Helicoverpa zea is a seasonal, nocturnal migrant, and adults disperse, weather permitting, when there are poor reproductive conditions. In short-range dispersal, the moths move within the crop and low over the foliage. This type of dispersal is mostly independent of wind currents. Long-range dispersal involves adults flying up to 10 meters above the ground and moving downwind from crop to crop. Migratory flights occur up to 1–2 km above the ground and can last for hours. Migration of 400 km is common for such flights as moths are carried downwind. Helicoverpa zea caterpillars are usually intercepted on produce transported by air-freight transportation. Most activity is restricted to the night-time.
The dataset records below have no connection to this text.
-- ==== Sys2Proof/Machine/DramRows.lean ====
section
/-! DEFINITION. The commands of the DRAM controllers: discovery, training, changes of bank, retraining, refresh, row-hammer
protection and power states (05 R140 to R164; 06 R165 to R181). -/

namespace Sys2Proof.Machine

/-- A DIMM that is accepted (05 R141). -/
def spdOk (d : Spd) : Bool :=
  decide (d.width = 4 ∨ d.width = 8) && decide (1 ≤ d.density ∧ d.density ≤ 3) && decide (d.banks = 32 ∧ d.groups = 8) && decide (d.rankBits ≤ 1) && decide (d.cidBits ≤ 2)
    && decide (16 ≤ d.rowBits ∧ d.rowBits ≤ 18) && decide (19 + d.rowBits + d.rankBits + d.cidBits ≤ 39) && decide (d.kind = 1 ∨ d.kind = 2)

/-- What must be the same of every DIMM of a tile: all but PRAC support and the times (05 R140). -/
def coreSpd (d : Spd) : Spd := { d with prac := false, times := [] }
def coreRead : SlotRead → SlotRead
  | .spd d => .spd (coreSpd d)
  | r => r

/-- What the population rules find in the slots of a tile, at 2 · channel + slot: the SPD of every DIMM and the slot
bits, or the first slot that breaks a rule (05 R140 to R142). -/
def populationOf (slots : List SlotRead) : Sum Nat (Spd × Nat) :=
  match slots.getD 0 .empty with
  | .spd d =>
    let two := slots.getD 1 .empty ≠ .empty
    let want := fun i => if i % 2 = 0 ∨ two then SlotRead.spd (coreSpd d) else .empty
    match (List.range 8).find? (fun i => decide (coreRead (slots.getD i .empty) ≠ want i)) with
    | some i => .inl i
    | none => if spdOk d && !(ratesOf d.kind (if two then 1 else 0)).isEmpty then .inr (d, if two then 1 else 0) else .inl 0
  | _ => .inl 0

/-- `dram.geom` (05 Table 5-2). -/
def geomWord (d : Spd) (slotBits rate : Nat) : Word :=
  word [(48, rate), (40, d.rowBits + d.rankBits + d.cidBits + slotBits + 21 - 32), (32, d.rowBits), (28, slotBits), (26, d.cidBits),
    (24, d.rankBits), (16, d.density), (8, b01 (decide (d.width = 8))), (0, d.kind)]

/-- The timing parameters of the DIMMs of a channel, and whether one of them supports PRAC (05 R145, R162). -/
def slotTimes (slots : List SlotRead) (c : Nat) : List (Nat × List Nat) :=
  match slots.getD (2 * c) .empty, slots.getD (2 * c + 1) .empty with
  | .spd a, .spd b => maxTimes a.times b.times
  | .spd a, _ => a.times
  | _, _ => []
def slotPrac (slots : List SlotRead) (c : Nat) : Bool :=
  [2 * c, 2 * c + 1].any (fun i => match slots.getD i .empty with | .spd d => d.prac | _ => false)

/-- Start the training of a bank, which takes the counts of the rate being trained (06 R167, R168). -/
def State.startTrain (s : State) (t c : Nat) (bankH : Bool) (why : TrainFor) (rate step : Nat) : State :=
  let x := s.chan t c
  let b := if bankH then x.bankH else x.bankL
  s.setChan t c { x.setBank bankH { b with counts := countsFor x.spd rate } with
    train := some { bankH, why, rate, step }, phase := 2, power := .active, powerDown := [], rows := [], inUseH := bankH && x.inUseH, mainUse := false }
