/-- A read at a level: the matrix, and the rules of R485, R365 and 14 R441 for PL2 and PL3. -/
def State.mayRead (s : State) (n pl id : Nat) (crd : Bool) : Bool :=
  s.permits pl (pidBlock id) 0 && (decide (pl ≤ 1) ||
    (if isCnt id || isStall id then s.cntOf id n && (decide (pl = 2) || (crd && (s.sess n).cpr))
     else if pidBlock id = bSeq ∧ 512 ≤ pidInst id ∧ pidInst id < 576 then decide ((pidInst id - 512) % 32 * 256 + pidIdx id = n)
     else if pidBlock id = bCiph ∧ pidInst id < 512 ∧ 32 ≤ pidInst id % 64 then
       let r := Store.read (s.sess n).resv (pidInst id / 64) {}
       let k := (pidInst id % 64 - 32) * 256 + pidIdx id
       decide (r.keyBase ≤ k ∧ k < r.keyBase + r.keys)
     else true))

/-- A tide that has swapped and whose holds are not lifted changes the parameter (18 R510). -/
def State.tideHolds (s : State) (id sess : Nat) : Bool :=
  s.tides.any (fun t => decide (t.phase = .swapped ∨ t.phase = .swapBack ∨ t.phase = .backSwapped) &&
    t.changes.any (fun e => match e.change with | .field i n _ _ _ => decide (pkey i n = pkey id sess) | _ => false))

/-- What a read returns: the value in effect, an RC count of `rec.trig` among it; a read of the first word of `rec.rd_data`
fetches a record first (16 R478). -/
def State.beforeRead (s : State) (id : Nat) : State :=
  if pidBlock id = bRec ∧ pidInst id = 1023 ∧ 0x20 ≤ pidIdx id ∧ (pidIdx id - 0x20) % 24 = 0 then s.fetchRec ((pidIdx id - 0x20) / 24) else s

/-- The RC fields of the parameter after a read: zero (00 R7). -/
def State.afterRead (s : State) (id sess : Nat) : State :=
  match pspec s.tiles id with
  | some p =>
    if p.fields.any (fun f => decide (f.acc = .rc)) then
      if p.block = bRec ∧ pidInst id < 512 then
        let t := pidInst id / 64
        s.setRt t { s.rt t with hits := Store.write (s.rt t).hits (pidInst id % 64) 0 0 }
      else s.setParam id sess (p.fields.foldl (fun w f => if f.acc = .rc then ins w f.hi f.lo 0 else w) (s.param id sess))
    else s
  | none => s

/-! ### The staged set -/

/-- The fields of a word that are STG and that the device holds: `v` over `old`. -/
def mergeStg (fs : List PField) (hi lo : Nat) (old v : Word) : Word :=
  fs.foldl (fun a f => if f.stg ∧ f.acc ≠ .wo ∧ lo ≤ f.lo ∧ f.hi ≤ hi then ins a f.hi f.lo (fld v f.hi f.lo) else a) old

def hasStg (fs : List PField) : Bool := fs.any (fun f => f.stg)

/-- Two changes of one place of the set (12 R378). -/
def Change.same : Change → Change → Bool
  | .field i n h l _, .field j m g k _ => decide (i = j ∧ n = m ∧ h = g ∧ l = k)
  | a, b => decide (a = b)

def addEntry (l : List Entry) (e : Entry) : List Entry :=
  if l.any (fun f => f.change.same e.change) then replaceFirst (fun f => f.change.same e.change) (fun _ => e) l else l ++ [e]

/-- The set with changes of one level added. -/
def addChanges (l : List Entry) (cs : List Change) (level : Nat) : List Entry := cs.foldl (fun l c => addEntry l ⟨c, level⟩) l

/-- The staging context may stage these changes: no other context owns the set, and it has room (12 R378). (DEDUCED, log 18.) -/
def State.canStage (s : State) (n : Nat) (cs : List Change) : Bool :=
  (decide (s.set.owner = none) || decide (s.set.owner = some n)) && decide ((addChanges s.set.entries cs 0).length ≤ 1024)

/-- Stage changes. -/
def State.stage (s : State) (n level : Nat) (cs : List Change) : State :=
  { s with set := { s.set with entries := addChanges s.set.entries cs level, owner := some n, checked := false, touched := s.clock } }

/-- The first instruction that refers to a dropped set completes with LATE; it takes note (12 R378). -/
def State.noteDrop (s : State) (n : Nat) : State := s.setCtx n { s.ctx n with dropped := false }

/-- Apply a field change to the held values. -/
def State.applyField (s : State) (c : Change) : State :=
  match c with
  | .field id n hi lo v =>
    match pspec s.tiles id with
    | some p => s.setParam id n (mergeStg p.fields hi lo (s.param id n) (BitVec.ofNat 64 v))
    | none => s
  | _ => s

/-- The held values with the whole set applied. -/
def State.overlay (s : State) : State := s.set.entries.foldl (fun s e => s.applyField e.change) s

/-- The staged value of a parameter, with what is in effect around it (13 R396). -/
def State.stagedValue (s : State) (id sess : Nat) : Option Word :=
  if s.set.entries.any (fun e => match e.change with | .field i n _ _ _ => decide (i = id ∧ n = sess) | _ => false) then
    some (s.overlay.view id sess)
  else none

/-- The transitions of Table 2-6 for a PL1 request (02 R46, R53). (DESIGN CHOICE, log 35.) -/
def State.mayTarget (s : State) (m : Mode) : Bool :=
  match s.mode.mode with
  | .brup | .mirs | .solo => decide (m = .main)
  | .main => decide (m = s.mode.prev) && decide (m ≠ .main)
  | _ => false

/-- `sys.mode_target` staged with a value (02 R46; 19 R542). -/
def State.targetOk (s : State) (v : Nat) : Bool :=
  if v = 0xF then true
  else match Mode.ofCode v with
    | some m => s.mayTarget m && (!s.tap.scanHold || decide (m = .main))
    | none => false

/-- `dram.fc_ctl` staged (06 R173), in the state with the set applied. -/
def State.fcOk (s : State) (t : Nat) (v : Word) : Bool :=
  let chs := (List.range 4).filter (fun c => bit v (8 + c))
  (!bit v 0 || chs.all (fun c => (s.chan t c).validH && decide ((s.chan t c).rateH ≤ s.tileP bDram t 0))) &&
  (!bit v 1 || (decide (s.mode.mode = .main) && (s.targetRate t).isSome))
Some moths display vertical take-off flight, which carries them above the flight boundary layer and allows them to undertake migratory movement in upper wind systems. During mating, males engage in high-speed directed flight in search of pheromone plumes.

Diapause

have the ability to enter facultative diapause, the state of arrested development and growth in response to a change in the environment. By preparing themselves for a major change in environmental conditions, they can increase reproductive success. Diapause increases with increasing latitude. In tropical conditions, populations breed continuously, and only 2-4% of pupae diapause. In subtropical and temperate regions, most individuals diapause. Individuals who don't enter diapause in these areas emerge in late fall and die without reproducing. Drought-responsive diapause has also been observed in the summer.